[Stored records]
····················
-- ==== Sys2Proof/Machine/Pair.lean ====
section
/-! DEFINITION. The pair controller, what brings a Hamper link up or down, and where arriving messages go (R375, R376,
R382 to R384, R387 to R402). -/

namespace Sys2Proof.Machine

/-! ### Registers of the controller (R391, R392, R394, R398, R401) -/

/-- Roles of R391. -/
abbrev roleOff : Nat := 0
abbrev roleStarting : Nat := 1
abbrev roleStandby : Nat := 2
abbrev roleTaking : Nat := 3
abbrev roleActive : Nat := 4
abbrev roleReleasing : Nat := 5

/-- ROLE. -/
def State.role (s : State) : Nat := s.rf Reg.pairStatus pairStatus_ROLE
/-- Change what the pair controller holds beyond its registers. -/
def State.modPair (s : State) (g : Pair → Pair) : State := { s with pair := g s.pair }
/-- MODE: 0 CLAIM, 1 INTERLOCK, 2 BOTH. -/
def State.pairMode (s : State) : Nat := s.rf Reg.pairCfg pairCfg_MODE

/-- Shelf links that answer CLAIM_REJECTED. -/
def State.rejecting (s : State) : List Nat :=
  (List.range 6).filter fun n => s.isShelf n && s.hlUp n && Tab.find s.pair.answers n = some false

/-- Shelf links with EN = 1 that are down or, for a holder, answer CLAIM_REJECTED. -/
def State.shelvesLost (s : State) (role : Nat) : Nat :=
  ((List.range 6).filter fun n => s.isShelf n && s.hlEn n
    && (!s.hlUp n || ((role = roleActive || role = roleReleasing) && s.rejecting.contains n))).length

/-- TRIGGERS under a role. -/
def State.triggers (s : State) (role : Nat) : Nat :=
  let p := s.pair
  s.rf Reg.alarmStatus alarmStatus_THERM_TRIP + 2 * b2n p.eccTrig
    + 4 * b2n ((List.range 16).any fun c => bit p.staleTrig c && s.rf (Reg.staleStatus c) staleStatus_CLEARED = 0)
    + 8 * b2n ((List.range 2).any fun h => bit p.hostTrig h && bit (s.rf Reg.pairCfg pairCfg_HOST_MASK) h && !(s.host h).up)
    + 16 * b2n (decide (s.rf Reg.pairCfg pairCfg_SHELF_LOSS_MAX < s.shelvesLost role))
    + 32 * b2n p.powerTrig

/-- GEN_COMPAT: the peer's CUR as last received lies in the unit's own window (R398). -/
def State.genCompat (s : State) : Bool :=
  let cur := s.rf Reg.pairPeerGen pairPeerGen_GEN % 256
  s.pair.seen && decide (s.rf Reg.fmtGen fmtGen_GMIN ≤ cur ∧ cur ≤ s.rf Reg.fmtGen fmtGen_GMAX)

/-- HEALTH under a role (R392). -/
def State.health (s : State) (role : Nat) : Nat :=
  if s.triggers role ≠ 0 then 0 else
    let h := min 15 (s.rf Reg.pairFwState pairFwState_HEALTH_CAP)
    if role = roleStandby && !s.genCompat then min h 1 else h

/-- ELIGIBLE under a role (R398). -/
def State.pairElig (s : State) (role : Nat) : Bool :=
  role = roleStandby && s.pair.seen && s.rf Reg.pairFwState pairFwState_SYNCED = 1 && s.genCompat && decide (2 ≤ s.health role)

/-- The message PAIR_STATE (R389). -/
def State.pairStateBytes (s : State) : List Byte :=
  leBytes 1 0x18 ++ leBytes 1 s.role
    ++ leBytes 2 (s.rf Reg.pairFwState pairFwState_SYNCED + 2 * s.rf Reg.pairStatus pairStatus_ELIGIBLE)
    ++ leBytes 1 (s.rf Reg.fmtGen fmtGen_CUR) ++ leBytes 1 (s.rf Reg.fmtGen fmtGen_GMIN) ++ leBytes 2 (s.rf Reg.fmtGen fmtGen_GMAX)
    ++ leBytes 8 (s.rd Reg.pairClaim).toNat ++ leBytes 16 s.deviceSerial

/-- Send a pair control message on HL5. -/
def State.pairMsg (s : State) (b : List Byte) : State :=
  if s.hlUp 5 then s.hlSend 5 0 { sub := s.plainSubset, bytes := b } else s

/-- Send PAIR_STATE. -/
def State.sayPair (s : State) : State :=
  let b := s.pairStateBytes
  (s.modPair fun p => { p with said := b, saidAt := s.ictNs }).pairMsg b

/-- The controller's registers follow the role and what it depends on; a change of ROLE, ELIGIBLE, PEER_SEEN or
GEN_COMPAT sets cause PAIR, and a change of PAIR_STATE's contents is sent at once (R391, R401). -/
def State.pairSet (s : State) (role : Nat) : State :=
  let old := (s.rd Reg.pairStatus).toNat
  let on := s.pairOn
  let trig := if on then s.triggers role else 0
  let health := if on then s.health role else 0
  let elig := on && s.pairElig role
  let seen := on && s.pair.peerAt.isSome
  let st := role + 8 * b2n elig + 16 * b2n seen + 32 * b2n s.pins.holdIn + 64 * b2n s.pins.holdOut
    + 128 * b2n (on && s.genCompat) + 256 * health + 4096 * trig
  let s := s.wr Reg.pairStatus (BitVec.ofNat 32 st)
  let claim := if on then s.rf Reg.pairCfg pairCfg_PREF * 2 ^ 28 + health * 2 ^ 24 + s.pair.epoch % 2 ^ 24 else 0
  let s := s.wr Reg.pairClaim (BitVec.ofNat 32 claim)
  let s := s.modPair fun p => { p with eligAt := if elig then (if p.eligAt.isSome then p.eligAt else some s.ictNs) else none }
  let s := if (old % 32 ≠ st % 32) ∨ (bit old 7 ≠ bit st 7) then s.setCauses 4 else s
  if on && s.pairStateBytes ≠ s.pair.said then s.sayPair else s

/-! ### Claims and the interlock (R387, R389, R390) -/

/-- Send a claim command to every shelf link that is up; INTERLOCK mode sends none (R388). -/
def State.claimSend (s : State) (op : Nat) : State :=
  let s := s.modPair fun p => { p with claimAt := s.ictNs }
  if s.pairMode = 1 then s else
    ((List.range 6).filter fun n => s.isShelf n && s.hlUp n).foldl (fun s n =>
      let b := shelfBytes op 0 0 0 (s.rd Reg.pairClaim).toNat 0 0 0 0
      let s := s.hlSend n 0 { sub := s.plainSubset, bytes := b }
      s.modPair fun p => { p with claims := Tab.set 0 p.claims n (Tab.get 0 p.claims n + 1) }) s

/-- Drive PAIR_HOLD_OUT. -/
def State.holdOutSet (s : State) (b : Bool) : State :=
  let s := { s with pins := { s.pins with holdOut := b } }
  (s.setRf Reg.pairStatus pairStatus_HOLD_OUT (b2n b)).modPair fun p => { p with holdOutAt := if b then some s.ictNs else none }

/-- Enter a role. -/
def State.enterRole (s : State) (role : Nat) : State :=
  let s := s.modPair fun p =>
    { p with roleAt := s.ictNs, answers := if role = roleActive ∨ role = roleReleasing then p.answers else [], reqAt := none,
             lost := none }
  let s := if role ≤ roleStandby then s.holdOutSet false else s
  s.pairSet role

/-- Give up control (R393). -/
def State.giveUp (s : State) : State :=
  let claim := (s.rd Reg.pairClaim).toNat
  let s := (s.claimSend 0x10).record 0x00A0 0x68 [(0, 1, s.rf Reg.pairStatus pairStatus_TRIGGERS), (4, 4, claim)]
  s.enterRole roleStandby

/-- The triggers held by a cluster or a host link end with what they hold for (R394). -/
def State.trigTidy (s : State) : State :=
  let stale := (List.range 16).foldl (fun m c => if s.rf (Reg.staleStatus c) staleStatus_CLEARED = 0 then m else setFld m c 1 0) s.pair.staleTrig
  let host := (List.range 2).foldl (fun m h => if (s.host h).up then setFld m h 1 0 else m) s.pair.hostTrig
  if stale = s.pair.staleTrig ∧ host = s.pair.hostTrig then s else s.modPair fun p => { p with staleTrig := stale, hostTrig := host }

/-- After a change of what health depends on: the registers, a claim with the new health, or giving up (R392, R393). -/
def State.pairUpdate (s : State) : State :=
  let s := s.trigTidy
  if !s.pairOn then s else
    let h := s.rf Reg.pairStatus pairStatus_HEALTH
    let role := s.role
    let s := s.pairSet role
    let h' := s.rf Reg.pairStatus pairStatus_HEALTH
    if role < roleTaking then s else if h' = 0 then s.giveUp else if h ≠ h' then s.claimSend 0x10 else s

/-- A unit enters ACTIVE (R396). -/
def State.enterActive (s : State) : State :=
  let s := s.enterRole roleActive
  (s.record 0x00A2 0x68 [(0, 4, (s.rd Reg.pairClaim).toNat)]).pairUpdate

/-- Does a unit in TAKING meet what its mode asks for: the interlock, every shelf link that is up answering OK? -/
def State.takingMet (s : State) : Bool :=
  (s.pairMode = 0 || s.pins.holdOut) && (s.pairMode = 1 ||
    ((List.range 6).filter fun n => s.isShelf n && s.hlUp n).all fun n => Tab.find s.pair.answers n = some true)

/-- TAKING goes on to ACTIVE once its conditions are met. -/
def State.takingGo (s : State) : State := if s.role = roleTaking ∧ s.takingMet then s.enterActive else s

/-- Enter TAKING: EPOCH becomes one more than the larger of both units' (R392); in CLAIM mode claims are sent (R396). -/
def State.enterTaking (s : State) : State :=
  let s := s.modPair fun p => { p with epoch := (max p.epoch p.peerEpoch + 1) % 2 ^ 24 }
  let s := s.enterRole roleTaking
  if s.rf Reg.pairStatus pairStatus_HEALTH = 0 then s.giveUp
  else if s.pairMode = 0 then (s.claimSend 0x10).takingGo else s

/-- CLAIM_REFRESH: in TAKING, ACTIVE and RELEASING a claim to every shelf link that is up, 250 µs after the last; in BOTH
mode not before the interlock is held (R391, R396). -/
def execClaimRefresh (s : State) : Out :=
  .next (if roleTaking ≤ s.role ∧ s.elapsed s.pair.claimAt 250000 ∧ (s.role ≠ roleTaking ∨ s.pairMode = 0 ∨ s.pins.holdOut) then (s.claimSend 0x10).takingGo else s)

/-- A shelf link's answer to a claim (R389, R396): rejected by too many links, a holder is demoted. -/
def State.claimAnswer (s : State) (n st : Nat) : State :=
  let s := s.modPair fun p => { p with claims := Tab.set 0 p.claims n (Tab.get 0 p.claims n - 1) }
  if s.role < roleTaking then s else
    let s := if st = 0 ∨ st = 5 then s.modPair fun p => { p with answers := Tab.put p.answers n (decide (st = 0)) } else s
    if s.role = roleTaking then s.takingGo
    else if s.role = roleActive ∧ s.rf Reg.pairCfg pairCfg_SHELF_LOSS_MAX < s.rejecting.length then
      let mask := s.rejecting.foldl (fun m n => m + 2 ^ n) 0
      (s.record 0x00A4 0x68 [(0, 1, mask)]).enterRole roleStandby
    else s.pairUpdate

/-- SHELF_RESPONSE: the oldest response reaches its ingest engine, or the pair controller where it answers a claim: JOB
is zero, the link owes an answer, and no job at context 0 has command 0 outstanding. -/
def execShelfResponse (s : State) : Out :=
  if s.stopped then .next s else
  match s.shelfResps with
  | [] => .next s
  | (n, b) :: rest =>
    let jobs := match s.job 0 with
      | some j => j.cmds.any fun x => x.num = 0
      | none => false
    if leNat (slice b 4 4) = 0 ∧ Tab.get 0 s.pair.claims n ≠ 0 ∧ !jobs then
      .next (({ s with shelfResps := rest }).claimAnswer n (leNat (slice b 0 1)))
    else done s.shelfResponse

/-- HOLD_SAMPLE_COMPLETE: PAIR_HOLD_IN has been deasserted for 10 µs while the unit samples, and PAIR_HOLD_OUT is
asserted (R390). -/
def execHoldSampleComplete (s : State) : Out :=
  let p := s.pair
  let since := max p.holdFreeAt p.roleAt
  let ok := s.role = roleTaking && s.pairMode ≠ 0 && !s.pins.holdOut && !s.pins.holdIn && p.backoff.isNone
    && s.rf Reg.pairStatus pairStatus_HEALTH ≠ 0 && s.elapsed since 10000
  .next (if ok then
      let s := s.holdOutSet true
      (if s.pairMode = 2 then s.claimSend 0x10 else s).takingGo
    else s)

/-- HOLD_BACKOFF_EXPIRE: the unit samples again. -/
def execHoldBackoffExpire (s : State) : Out :=
  .next (match s.pair.backoff with
    | some t => if t ≤ s.ictNs then s.modPair fun p => { p with backoff := none, holdFreeAt := max p.holdFreeAt s.ictNs } else s
    | none => s)

/-- PAIR_HOLD_IN_CHANGE: the new level; a wake source while EN is 1; asserted within 10 µs after the unit's own assertion
it is a collision, deasserted it is a sign that the active peer is lost (R390, R395, R410). -/
def execPairHoldInChange (level : Bool) (s : State) : Out :=
  if s.pins.holdIn = level then .next s else
    let s := { s with pins := { s.pins with holdIn := level } }
    let s := s.setRf Reg.pairStatus pairStatus_HOLD_IN (b2n level)
    let s := if s.pairOn then s.latchWake 6 0 0 0 else s
    let now := s.ictNs
    .next (if level then
        match s.pair.holdOutAt with
        | some t =>
          if now < t + 10000 then
            let wait := 20000 * (16 - s.rf Reg.pairCfg pairCfg_PREF) + 1000 * (1 + (Config.freeWord s.free).toNat % 16)
            let s := ({ s with free := s.free + 1 }.holdOutSet false).modPair fun p => { p with backoff := some (now + wait) }
            if s.role = roleActive then s.enterTaking else s
          else s
        | none => s
      else
        let s := s.modPair fun p => { p with holdFreeAt := now }
        if s.pairOn ∧ s.role = roleStandby ∧ s.pairMode ≠ 0 ∧ roleTaking ≤ s.pair.peerRole ∧ s.pair.lost.isNone then
          s.modPair fun p => { p with lost := some 3 }
        else s)

/-! ### The heartbeat (R391, R395) -/

/-- The oldest message from the peer, if it has the opcode. -/
def State.takePair (s : State) (op : Nat) : Option (State × List Byte) :=
  match s.pair.inbox with
  | b :: rest => if leNat (slice b 0 1) = op then some (s.modPair fun p => { p with inbox := rest }, b) else none
  | [] => none

/-- From STARTING (R391): TAKING without a peer, or before a lower claim that holds no control; else STANDBY. -/
def State.leaveStarting (s : State) : State :=
  let own := (s.rd Reg.pairClaim).toNat
  if !s.pair.seen || (s.pair.peerRole < roleTaking && (s.rd Reg.pairPeerClaim).toNat < own) then s.enterTaking
  else s.enterRole roleStandby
····················
Beginning with the line above that contains "def State.claimAnswer (s", copy each line exactly up to and including the line that contains "and PAIR_HOLD_OUT is", and go no further.

def State.claimAnswer (s : State) (n st : Nat) : State :=
  let s := s.modPair fun p => { p with claims := Tab.set 0 p.claims n (Tab.get 0 p.claims n - 1) }
  if s.role < roleTaking then s else
    let s := if st = 0 ∨ st = 5 then s.modPair fun p => { p with answers := Tab.put p.answers n (decide (st = 0)) } else s
    if s.role = roleTaking then s.takingGo
    else if s.role = roleActive ∧ s.rf Reg.pairCfg pairCfg_SHELF_LOSS_MAX < s.rejecting.length then
      let mask := s.rejecting.foldl (fun m n => m + 2 ^ n) 0
      (s.record 0x00A4 0x68 [(0, 1, mask)]).enterRole roleStandby
    else s.pairUpdate

/-- SHELF_RESPONSE: the oldest response reaches its ingest engine, or the pair controller where it answers a claim: JOB
is zero, the link owes an answer, and no job at context 0 has command 0 outstanding. -/
def execShelfResponse (s : State) : Out :=
  if s.stopped then .next s else
  match s.shelfResps with
  | [] => .next s
  | (n, b) :: rest =>
    let jobs := match s.job 0 with
      | some j => j.cmds.any fun x => x.num = 0
      | none => false
    if leNat (slice b 4 4) = 0 ∧ Tab.get 0 s.pair.claims n ≠ 0 ∧ !jobs then
      .next (({ s with shelfResps := rest }).claimAnswer n (leNat (slice b 0 1)))
    else done s.shelfResponse

/-- HOLD_SAMPLE_COMPLETE: PAIR_HOLD_IN has been deasserted for 10 µs while the unit samples, and PAIR_HOLD_OUT is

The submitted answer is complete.